There is something about weather beaten walls that attracts artists… the torn posters, graffiti, smooth stones beneath crumbling plaster, the faded layers of paint.
It is as though the time layered into these walls prompts remembrances of the passing of their own lives and encourages artists to pin them down before the memories disappear.
Such an artist from East Africa would be Miriam Syowia Kyambi who captured the sun bleached walls of Mexico City in a series of collages and woodcuts.
Another would be Beatrice Wanjiku, recently returned from a two month fellowship in the US, who has created her own peeling walls of remembrance.
To do so, she has utilised a technique that is becoming a nervous tic among Kenyan artists… the dribbling of white paint down the canvas.

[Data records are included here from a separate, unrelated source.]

-- ==== Sys2Proof/Laws/DoClock.lean ====
section
/-! SUPPORT. What each clock and trigger command does to the block: one lemma per case of its effect. -/
set_option Elab.async false
set_option autoImplicit false
namespace Sys2Proof.Machine

@[simp] theorem Block.setPhase_clk (s : Block) (p : Nat) : (Block.setPhase s p).clk = s.clk :=
  (Block.setPhase_frame _ _ (Block.Frame.refl _ _) (Covers.refl _)) .clk rfl

@[simp] theorem Block.showTime_clk (s : Block) : (Block.showTime s).clk = s.clk :=
  (Block.showTime_frame _ (Block.Frame.refl _ _) (Covers.refl _)) .clk rfl

@[simp] theorem Block.pllWindow_get (s : Block) (p n : Nat) (fld : Fld) (j : Nat) (h : Nat.testBit
    0x15431a5000000000000000004000008849001000000300001e90150000000000000000000000000000002006040000800000000000000c0880000000000000000102400
    (Part.reg fld.reg).num = false) : (Block.pllWindow s p n).get fld j = s.get fld j :=
  Block.Frame.get (Block.pllWindow_frame _ _ _ (Block.Frame.refl _ _) (Covers.refl _)) h j

@[simp] theorem Block.pllWindow_rd (s : Block) (p n : Nat) (reg : Reg) (j : Nat) (h : Nat.testBit
    0x15431a5000000000000000004000008849001000000300001e90150000000000000000000000000000002006040000800000000000000c0880000000000000000102400
    (Part.reg reg).num = false) : (Block.pllWindow s p n).rd reg j = s.rd reg j :=
  Block.Frame.rd (Block.pllWindow_frame _ _ _ (Block.Frame.refl _ _) (Covers.refl _)) h j 0

@[simp] theorem Block.pllWindow_start (s : Block) (p n : Nat) : (Block.pllWindow s p n).start = s.start :=
  (Block.pllWindow_frame _ _ _ (Block.Frame.refl _ _) (Covers.refl _)) .start rfl

theorem Block.pllLockWindow_does_loss (s : Block) (p : Fin 3) (count : BitVec 32) (h1 : 9 ≤ s.get MGT_START_STAT_PHASE) (h2
    : s.get CLK_PLL_STAT_LOCK_B = 1) (h3 : 4 ≤ ((count.toNat : Int) - s.expectedCount 1).natAbs) (h4 : p.val = 1) (h5 :
    s.flt.running = true) (t : Block) (e : t = s.startWindow p.val count.toNat) : t.get CLK_PLL_STAT_LOCK_B = 0 ∧ t.get
    CLK_PLL_STAT_HOLD_B = 1 ∧ t.get CLK_STATUS_LOCK_LOSS = 1 ∧ t.get FLT_SRC_STAT_UNACK Flt.CLK_PLLB_UNLOCK.num = 1 := by
  subst e
  have hp : p = 1 := Fin.ext h4
  subst hp
  unfold Block.startWindow Block.phase
  rw [if_neg (by omega), if_neg (by omega)]
  simp only [show ((1 : Fin 3).val = 0) = False from by simp, decide_false, Bool.false_and, Bool.false_eq_true, if_false]
  unfold Block.pllWindow
  rw [show ((1 : Fin 3).val) = 1 from rfl] at *
  dsimp only
  rw [if_pos h3]
  unfold Block.pllLoss
  dsimp only [Block.when]
  rw [show pllLock 1 = CLK_PLL_STAT_LOCK_B from rfl, if_neg (by simp [Block.flag, h2])]
  simp only [show ((1 : Nat) == 0) = false from rfl, Bool.false_eq_true, if_false]
  have key := fun (u : Block) h => (Block.raise_own u .CLK_PLLB_UNLOCK 2 0xFFFF true h).1
  refine ⟨?_, ?_, ?_, key _ ?_⟩
  · simp (disch := decide) [pllLock, pllHold, pllFault]
  · simp (disch := decide) [pllLock, pllHold, pllFault]
  · simp (disch := decide) [pllLock, pllHold, pllFault]
  · simpa using h5

theorem Block.pllLockWindow_does (s : Block) (p : Fin 3) (count : BitVec 32) (h1 : 9 ≤ s.get MGT_START_STAT_PHASE) (h2 :
    s.get CLK_PLL_STAT_LOCK_B = 0) (h3 : ((count.toNat : Int) - s.expectedCount 1).natAbs < 2) (h4 : p.val = 1) (h5 : tget 0
    s.clk.good 1 = 3) (t : Block) (e : t = s.startWindow p.val count.toNat) : t.get CLK_PLL_STAT_LOCK_B = 1 ∧ t.get
    CLK_PLL_STAT_HOLD_B = 0 ∧ t.get CLK_PLL_STAT_REF_OK = 1 := by
  subst e
  have hp : p = 1 := Fin.ext h4
  subst hp
  unfold Block.startWindow Block.phase
  rw [if_neg (by omega), if_neg (by omega)]
  simp only [show ((1 : Fin 3).val = 0) = False from by simp, decide_false, Bool.false_and, Bool.false_eq_true, if_false]
  unfold Block.pllWindow
  rw [show ((1 : Fin 3).val) = 1 from rfl] at *
  dsimp only
  rw [if_neg (by omega), if_neg (by omega)]
  simp (disch := decide) [pllLock, Block.flag, h2, h5, Block.pllLocked, pllHold]

theorem Block.syncInLockTimeout_does (s : Block) (h1 : s.syncIsRef = true) (h2 : s.get CLK_PLL_STAT_LOCK_C = 0) (h3 : s.get
    CLK_PLL_STAT_HOLD_C = 0) (h4 : 7 ≤ s.get MGT_START_STAT_PHASE) (h5 : s.flt.running = true) (t : Block) (e : t =
    s.syncLockTimeout) : t.get CLK_PLL_STAT_HOLD_C = 1 ∧ t.get FLT_SRC_STAT_UNACK Flt.CLK_PLLC_UNLOCK.num = 1 := by
  subst e
  unfold Block.syncLockTimeout Block.phase
  rw [if_pos (by simp [h1, h2, h3, h4, Block.flag])]
  have key := fun (u : Block) h => (Block.raise_own u .CLK_PLLC_UNLOCK 1 0xFFFF true h).1
  refine ⟨?_, key _ (by simpa using h5)⟩
  simp (disch := decide)

@[simp] theorem Block.enterHoldover_get (s : Block) (fld : Fld) (j : Nat) (h : Nat.testBit
    0x1543125000000000000000004000008849001000000300001e90150000000000000000000000000000002006040000800000000000000c0880000000000000000102000
    (Part.reg fld.reg).num = false) : (Block.enterHoldover s).get fld j = s.get fld j :=
  Block.Frame.get (Block.enterHoldover_frame _ (Block.Frame.refl _ _) (Covers.refl _)) h j

@[simp] theorem Block.enterHoldover_rd (s : Block) (reg : Reg) (j : Nat) (h : Nat.testBit
    0x1543125000000000000000004000008849001000000300001e90150000000000000000000000000000002006040000800000000000000c0880000000000000000102000
    (Part.reg reg).num = false) : (Block.enterHoldover s).rd reg j = s.rd reg j :=
  Block.Frame.rd (Block.enterHoldover_frame _ (Block.Frame.refl _ _) (Covers.refl _)) h j 0

@[simp] theorem Block.enterHoldover_start (s : Block) : (Block.enterHoldover s).start = s.start :=
  (Block.enterHoldover_frame _ (Block.Frame.refl _ _) (Covers.refl _)) .start rfl

@[simp] theorem Block.pllLoss_get (s : Block) (p : Nat) (fld : Fld) (j : Nat) (h : Nat.testBit
    0x15431a5000000000000000004000008849001000000300001e90150000000000000000000000000000002006040000800000000000000c0880000000000000000102400
    (Part.reg fld.reg).num = false) : (Block.pllLoss s p).get fld j = s.get fld j :=
  Block.Frame.get (Block.pllLoss_frame _ _ (Block.Frame.refl _ _) (Covers.refl _)) h j

@[simp] theorem Block.pllLoss_rd (s : Block) (p : Nat) (reg : Reg) (j : Nat) (h : Nat.testBit
    0x15431a5000000000000000004000008849001000000300001e90150000000000000000000000000000002006040000800000000000000c0880000000000000000102400
    (Part.reg reg).num = false) : (Block.pllLoss s p).rd reg j = s.rd reg j :=
  Block.Frame.rd (Block.pllLoss_frame _ _ (Block.Frame.refl _ _) (Covers.refl _)) h j 0

@[simp] theorem Block.pllLoss_start (s : Block) (p : Nat) : (Block.pllLoss s p).start = s.start :=
  (Block.pllLoss_frame _ _ (Block.Frame.refl _ _) (Covers.refl _)) .start rfl

theorem Block.pllLoss_stays (u : Block) (p : Nat) : u.Stays (u.pllLoss p) := by
  have ho : ∀ v : Block, v.Stays v.enterHoldover := by
    intro v
    unfold Block.enterHoldover
    split
    · exact .refl _
    · have hn : v.Stays (v.note CLK_TB_CTL_TB_VALID) := .same (Block.note_regs _ _ _)
      exact ((hn.trans (Block.Stays.put _ _ _ _ (by decide))).trans
        (Block.Stays.event_ (f := CLK_STATUS_HOLDOVER_ENTER) (i := 0) (Block.Stays.up _) (.refl _) (by decide))).trans (Block.raise_stays _ _ _ _ _)
  have hp : ∀ (v : Block) (f : Fld) (x : Nat), f.reg = .CLK .PLL_STAT → v.Stays (v.put f x) := fun v f x h =>
    Block.Stays.put _ _ _ _ (.inl (by rw [h]; decide))
  have hk : ∀ p, (pllLock p).reg = .CLK .PLL_STAT ∧ (pllHold p).reg = .CLK .PLL_STAT := fun p => by
    match p with
    | 0 => exact ⟨rfl, rfl⟩
    | 1 => exact ⟨rfl, rfl⟩
    | n + 2 => exact ⟨rfl, rfl⟩
  have h0 : u.Stays (u.onClk fun x => { x with good := tset 0 x.good p 0 }) := .same rfl
  have hw : ∀ v : Block, v.Stays (v.when (p == 0) fun t => t.onClk fun u => { u with heldA := some t.cycleLen }) := by
    intro v
    unfold Block.when
    split
    · exact .same rfl
    · exact .refl _
  unfold Block.pllLoss
  dsimp only
  split
  · exact h0
  · have h1 := fun v : Block => ((hp v _ 0 (hk p).1).trans (hp (v.put (pllLock p) 0) _ 1 (hk p).2)).trans
      (Block.Stays.event_ (f := CLK_STATUS_LOCK_LOSS) (i := 0) (Block.Stays.up _) (.refl _) (by decide))
    have h2 := ((h0.trans (hw _)).trans (h1 _)).trans (Block.raise_stays _ (pllFault p) (pllLevel p) 0xFFFF true)
    split
    · exact h2.trans (ho _)
    · exact h2

theorem Block.refFail_does (s : Block) (h1 : s.flt.running = true) (t : Block) (e : t = s.refLost) : t.get
    CLK_PLL_STAT_REF_OK = 0 ∧ t.get CLK_PLL_STAT_LOCK_B = 0 ∧ t.get FLT_SRC_STAT_UNACK Flt.CLK_REF_FAIL.num = 1 := by
  subst e
  have hl : ∀ (u : Block) (p : Nat), u.Stays (u.pllLoss p) := fun u p => Block.pllLoss_stays u p
  have e : s.refLost = (if ((((s.put CLK_PLL_STAT_REF_OK 0).raise .CLK_REF_FAIL 3 0xFFFF true).pllLoss 1).syncIsRef) = true
    then ((s.put CLK_PLL_STAT_REF_OK 0).raise .CLK_REF_FAIL 3 0xFFFF true).pllLoss 1
    else (((s.put CLK_PLL_STAT_REF_OK 0).raise .CLK_REF_FAIL 3 0xFFFF true).pllLoss 1).pllLoss 2) := rfl
  rw [e]
  have g : ∀ (u : Block) (p : Nat), (u.pllLoss p).get CLK_PLL_STAT_REF_OK = u.get CLK_PLL_STAT_REF_OK ∧
      (u.get CLK_PLL_STAT_LOCK_B = 0 → (u.pllLoss p).get CLK_PLL_STAT_LOCK_B = 0) := by
    intro u p
    unfold Block.pllLoss
    dsimp only
    match p with
    | 0 => constructor <;> simp (disch := decide) [pllLock, pllHold, pllFault, Block.flag]
    | 1 => constructor <;> simp (disch := decide) [pllLock, pllHold, pllFault, Block.flag] <;> intros <;> assumption
    | n + 2 =>
      have e1 : pllLock (n + 2) = CLK_PLL_STAT_LOCK_C := rfl
      have e2 : pllHold (n + 2) = CLK_PLL_STAT_HOLD_C := rfl
      constructor <;> simp (disch := decide) [e1, e2, Block.flag]
  have b : ∀ u : Block, (u.pllLoss 1).get CLK_PLL_STAT_LOCK_B = 0 := by
    intro u
    unfold Block.pllLoss
    simp (disch := decide) [pllLock, pllHold, pllFault, Block.flag]
  have r1 := fun (u : Block) h => (Block.raise_own u .CLK_REF_FAIL 3 0xFFFF true h).1
  have r2 := r1 (s.put CLK_PLL_STAT_REF_OK 0) (by simpa using h1)
  have r3 := (hl _ 1 _).1 r2
  split
  · refine ⟨?_, b _, r3⟩
    rw [(g _ _).1]
    simp (disch := decide)
  · refine ⟨?_, (g _ _).2 (b _), (hl _ 2 _).1 r3⟩
    rw [(g _ _).1, (g _ _).1]
    simp (disch := decide)

theorem Block.refModeWrite_does (s : Block) (w : Who) (mode : BitVec 2) (h : s.acceptsWith w (.CLK .PLLA_CFG) 0
    [(CLK_PLLA_CFG_REF_MODE, mode.toNat)] = true) (h1 : s.get SUP_STATE_PSTATE = 1) (h2 : mode.toNat ≠ s.get
    CLK_PLL_STAT_REF_MODE_ACT) (h3 : mode.toNat ≠ 3) (t : Block) (e : t = s.commandWith w (.CLK .PLLA_CFG) 0
    [(CLK_PLLA_CFG_REF_MODE, mode.toNat)]) : t.get CLK_PLLA_CFG_REF_MODE = mode.toNat ∧ t.get CLK_PLL_STAT_REF_MODE_ACT =
    mode.toNat ∧ t.get CLK_PLL_STAT_LOCK_A = 0 ∧ t.bus.cause = 0 := by
  subst e
  rw [Block.refModeWrite_word s w mode h]
  have hm : mode.toNat < 4 := mode.isLt
  unfold Block.writeRefMode Block.applyRefMode
  rw [if_neg h3]
  have e1 : (2 : Nat) ^ CLK_PLLA_CFG_REF_MODE.w = 4 := rfl
  have e2 : (2 : Nat) ^ CLK_PLL_STAT_REF_MODE_ACT.w = 4 := rfl
  simp (disch := decide) [Block.inHold, h1, h2, Block.get_put_same, e1, e2, Nat.mod_eq_of_lt hm]

theorem Block.refModeWrite_does_waits (s : Block) (w : Who) (mode : BitVec 2) (h : s.acceptsWith w (.CLK .PLLA_CFG) 0
    [(CLK_PLLA_CFG_REF_MODE, mode.toNat)] = true) (h1 : s.get SUP_STATE_PSTATE ≠ 1) (h3 : mode.toNat ≠ 3) (t : Block) (e : t
    = s.commandWith w (.CLK .PLLA_CFG) 0 [(CLK_PLLA_CFG_REF_MODE, mode.toNat)]) : t.get CLK_PLLA_CFG_REF_MODE = mode.toNat ∧
    t.clk.refPend = some mode.toNat ∧ t.get CLK_PLL_STAT_REF_MODE_ACT = s.get CLK_PLL_STAT_REF_MODE_ACT ∧ t.bus.cause = 0 :=
    by
  subst e
  rw [Block.refModeWrite_word s w mode h]
  have hm : mode.toNat < 4 := mode.isLt
  unfold Block.writeRefMode
  rw [if_neg h3]
  have e1 : (2 : Nat) ^ CLK_PLLA_CFG_REF_MODE.w = 4 := rfl
  simp (disch := decide) [Block.inHold, h1, Block.get_put_same, e1, Nat.mod_eq_of_lt hm]

theorem Block.syncInResetPulse_does_run (s : Block) (h1 : 2 ≤ s.get CLK_SYNC_CFG_SYNC_IN_MODE) (h2 : s.configured = true)
    (h3 : s.get SUP_STATE_PSTATE = 2) (t : Block) (e : t = s.syncPulse) : t.get CLK_PLL_STAT_SYNC_IGN = min (s.get
    CLK_PLL_STAT_SYNC_IGN + 1) (2 ^ CLK_PLL_STAT_SYNC_IGN.w - 1) := by
  subst e
  unfold Block.syncPulse
  rw [if_neg (by omega)]
  simp (disch := decide) [h2, h3, Block.inHold, Block.inRun]

theorem Block.syncInResetPulse_does (s : Block) (h1 : 2 ≤ s.get CLK_SYNC_CFG_SYNC_IN_MODE) (h3 : s.get SUP_STATE_PSTATE = 1)
    (t : Block) (e : t = s.syncPulse) : t.get CLK_STATUS_SYNC_RESET = 1 := by
  subst e
  unfold Block.syncPulse
  rw [if_neg (by omega)]
  simp (disch := decide) [h3, Block.inHold]

theorem Block.ppsOutRise_does (s : Block) (h1 : s.get CLK_SYNC_CFG_PPS_OUT_EN = 1) (h2 : s.configured = true) (t : Block) (e
    : t = s.ppsRise) : t.rd (.CLK .PPS_OUT_NEXT) = s.rd (.CLK .PPS_OUT_NEXT) + 1000000000#32 ∧ t.clk.pps = true := by
  subst e
  unfold Block.ppsRise
  simp (disch := decide) [Block.flag, h1, h2]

It creates a veil between the subject and viewer, at once mysterious and inviting.
Peer deeper and discover the secrets of my art. Be intrigued and mystified by my elusiveness, it seems to say.
Current practitioners include Xavier Verhoest, who might have started the trend and Paul Onditi, as well as Wanjiku, who is currently showing some 16 pictures — 11 oils and five small collages — at the One-Off Gallery in Rosslyn, Nairobi. The show continues until February 19.
Their controlled dribbling of white paint is quite different from the accidental splashes that may occur in a spontaneous ink sketch, or from the spots and trickles that result from a frenzied attack on the canvas with an overloaded brush, which embedded in the overall vision, are allowed to stand as hallmarks of the picture’s energy.
Other artists, noting the powerful effect of these accidental splashes, began to make them deliberately, but used them differently.
Instead of adding a dimension of urgency and excitement typical of neo-expressionists like Jesse Ng’ang’a, they became veils behind which the artists’ meaning could be concealed. But like all veils they offered the promise of eventual revelation.